*** Opening MATERIAL SUPPLIED ***
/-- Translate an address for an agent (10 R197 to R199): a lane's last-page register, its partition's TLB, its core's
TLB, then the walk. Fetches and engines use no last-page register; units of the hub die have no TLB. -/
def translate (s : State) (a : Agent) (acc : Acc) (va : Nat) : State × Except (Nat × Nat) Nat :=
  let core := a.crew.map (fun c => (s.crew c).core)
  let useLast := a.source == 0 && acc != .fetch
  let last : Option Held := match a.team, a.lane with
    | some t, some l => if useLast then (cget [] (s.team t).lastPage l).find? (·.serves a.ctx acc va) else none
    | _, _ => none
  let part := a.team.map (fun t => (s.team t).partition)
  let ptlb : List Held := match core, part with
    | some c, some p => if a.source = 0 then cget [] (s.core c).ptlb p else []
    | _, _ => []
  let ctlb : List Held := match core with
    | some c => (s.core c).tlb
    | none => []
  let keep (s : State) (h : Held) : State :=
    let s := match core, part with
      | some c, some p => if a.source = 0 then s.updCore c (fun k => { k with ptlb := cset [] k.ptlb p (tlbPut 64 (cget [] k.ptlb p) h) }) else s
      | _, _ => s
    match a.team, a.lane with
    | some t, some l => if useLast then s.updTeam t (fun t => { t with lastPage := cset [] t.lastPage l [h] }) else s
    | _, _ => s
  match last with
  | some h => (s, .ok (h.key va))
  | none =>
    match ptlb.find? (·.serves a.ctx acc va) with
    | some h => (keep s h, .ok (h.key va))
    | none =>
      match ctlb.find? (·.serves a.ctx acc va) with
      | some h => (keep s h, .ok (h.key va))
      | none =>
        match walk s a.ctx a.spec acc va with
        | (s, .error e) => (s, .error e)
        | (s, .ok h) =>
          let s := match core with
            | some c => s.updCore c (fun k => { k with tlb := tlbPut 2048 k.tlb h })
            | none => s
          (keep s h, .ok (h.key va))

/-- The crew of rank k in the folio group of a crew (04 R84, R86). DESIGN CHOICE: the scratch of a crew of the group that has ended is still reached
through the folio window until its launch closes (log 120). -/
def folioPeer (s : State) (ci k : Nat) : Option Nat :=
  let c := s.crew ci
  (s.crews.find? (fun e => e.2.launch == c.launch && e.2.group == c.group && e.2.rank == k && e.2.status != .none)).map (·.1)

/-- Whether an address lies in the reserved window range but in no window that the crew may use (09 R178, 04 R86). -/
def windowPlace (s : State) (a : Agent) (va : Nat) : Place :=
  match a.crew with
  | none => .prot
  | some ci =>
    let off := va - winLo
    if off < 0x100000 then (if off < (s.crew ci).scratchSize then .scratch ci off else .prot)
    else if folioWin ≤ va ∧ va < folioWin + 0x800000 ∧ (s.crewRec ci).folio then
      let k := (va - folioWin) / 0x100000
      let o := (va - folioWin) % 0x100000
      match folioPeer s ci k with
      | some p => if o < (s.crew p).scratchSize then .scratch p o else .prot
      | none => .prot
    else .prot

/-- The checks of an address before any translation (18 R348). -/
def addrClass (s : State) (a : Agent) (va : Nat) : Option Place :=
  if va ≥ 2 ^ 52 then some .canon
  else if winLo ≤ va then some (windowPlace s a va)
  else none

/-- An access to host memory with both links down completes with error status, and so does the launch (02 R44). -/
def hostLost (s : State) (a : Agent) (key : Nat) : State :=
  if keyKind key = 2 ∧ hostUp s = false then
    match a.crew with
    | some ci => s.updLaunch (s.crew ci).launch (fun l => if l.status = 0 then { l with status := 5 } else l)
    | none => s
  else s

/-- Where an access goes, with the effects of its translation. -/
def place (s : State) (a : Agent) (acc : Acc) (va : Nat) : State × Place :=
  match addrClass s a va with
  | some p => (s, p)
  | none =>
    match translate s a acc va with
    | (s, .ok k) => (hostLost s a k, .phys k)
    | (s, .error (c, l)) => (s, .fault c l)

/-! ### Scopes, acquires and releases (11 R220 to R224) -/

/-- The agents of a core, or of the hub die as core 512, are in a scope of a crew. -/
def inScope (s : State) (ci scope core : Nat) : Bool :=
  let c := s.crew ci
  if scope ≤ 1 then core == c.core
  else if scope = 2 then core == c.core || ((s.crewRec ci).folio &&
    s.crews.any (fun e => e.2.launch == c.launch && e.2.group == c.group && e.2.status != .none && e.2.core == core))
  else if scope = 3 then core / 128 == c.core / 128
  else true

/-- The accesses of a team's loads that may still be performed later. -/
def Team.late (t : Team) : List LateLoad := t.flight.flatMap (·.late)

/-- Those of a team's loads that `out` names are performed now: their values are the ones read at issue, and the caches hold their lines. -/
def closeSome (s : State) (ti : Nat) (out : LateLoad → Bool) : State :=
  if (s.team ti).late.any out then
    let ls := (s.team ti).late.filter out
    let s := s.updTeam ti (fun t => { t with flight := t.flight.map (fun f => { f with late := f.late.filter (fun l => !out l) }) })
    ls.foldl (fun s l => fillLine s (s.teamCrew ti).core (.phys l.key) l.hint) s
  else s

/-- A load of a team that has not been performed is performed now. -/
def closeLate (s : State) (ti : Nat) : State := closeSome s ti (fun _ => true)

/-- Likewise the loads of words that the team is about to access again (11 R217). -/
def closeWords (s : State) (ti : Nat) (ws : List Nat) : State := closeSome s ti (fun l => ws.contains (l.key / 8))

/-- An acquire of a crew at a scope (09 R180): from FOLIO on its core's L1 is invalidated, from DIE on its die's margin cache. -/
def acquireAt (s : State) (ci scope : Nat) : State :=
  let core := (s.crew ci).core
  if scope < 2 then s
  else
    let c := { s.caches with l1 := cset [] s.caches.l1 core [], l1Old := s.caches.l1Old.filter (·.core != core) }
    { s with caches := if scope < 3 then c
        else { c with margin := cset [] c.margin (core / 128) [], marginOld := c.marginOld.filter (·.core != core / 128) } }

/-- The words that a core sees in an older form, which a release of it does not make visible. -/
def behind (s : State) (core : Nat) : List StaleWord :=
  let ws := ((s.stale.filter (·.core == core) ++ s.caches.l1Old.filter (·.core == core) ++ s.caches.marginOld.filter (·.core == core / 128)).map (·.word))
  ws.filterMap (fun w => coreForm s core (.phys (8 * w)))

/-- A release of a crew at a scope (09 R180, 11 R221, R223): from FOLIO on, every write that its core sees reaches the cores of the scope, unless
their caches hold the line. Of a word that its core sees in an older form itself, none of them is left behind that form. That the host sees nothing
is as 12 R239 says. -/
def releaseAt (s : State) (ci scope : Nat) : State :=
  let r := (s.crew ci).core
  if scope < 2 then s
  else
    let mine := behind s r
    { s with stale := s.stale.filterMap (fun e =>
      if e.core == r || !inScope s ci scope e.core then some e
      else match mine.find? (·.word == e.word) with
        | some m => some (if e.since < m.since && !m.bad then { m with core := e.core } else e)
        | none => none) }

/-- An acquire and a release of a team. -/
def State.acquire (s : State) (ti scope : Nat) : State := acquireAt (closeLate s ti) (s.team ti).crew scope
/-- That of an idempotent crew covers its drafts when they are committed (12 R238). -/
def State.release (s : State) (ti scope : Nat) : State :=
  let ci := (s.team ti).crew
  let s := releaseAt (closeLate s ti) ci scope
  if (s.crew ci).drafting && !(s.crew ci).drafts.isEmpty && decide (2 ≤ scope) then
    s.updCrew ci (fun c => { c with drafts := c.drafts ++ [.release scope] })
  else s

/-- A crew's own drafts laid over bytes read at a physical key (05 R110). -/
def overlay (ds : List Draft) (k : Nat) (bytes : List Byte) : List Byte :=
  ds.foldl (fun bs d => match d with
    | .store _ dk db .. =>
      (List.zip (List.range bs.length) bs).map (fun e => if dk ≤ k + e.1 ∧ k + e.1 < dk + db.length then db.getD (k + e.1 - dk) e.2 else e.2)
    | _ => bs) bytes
*** Closing MATERIAL SUPPLIED ***
_GOAL OF THE EXERCISE_:
Reproduce each line from the data that has "address" in it.

_OUTPUT_:
/-- Translate an address for an agent (10 R197 to R199): a lane's last-page register, its partition's TLB, its core's
/-- Whether an address lies in the reserved window range but in no window that the crew may use (09 R178, 04 R86). -/
/-- The checks of an address before any translation (18 R348). -/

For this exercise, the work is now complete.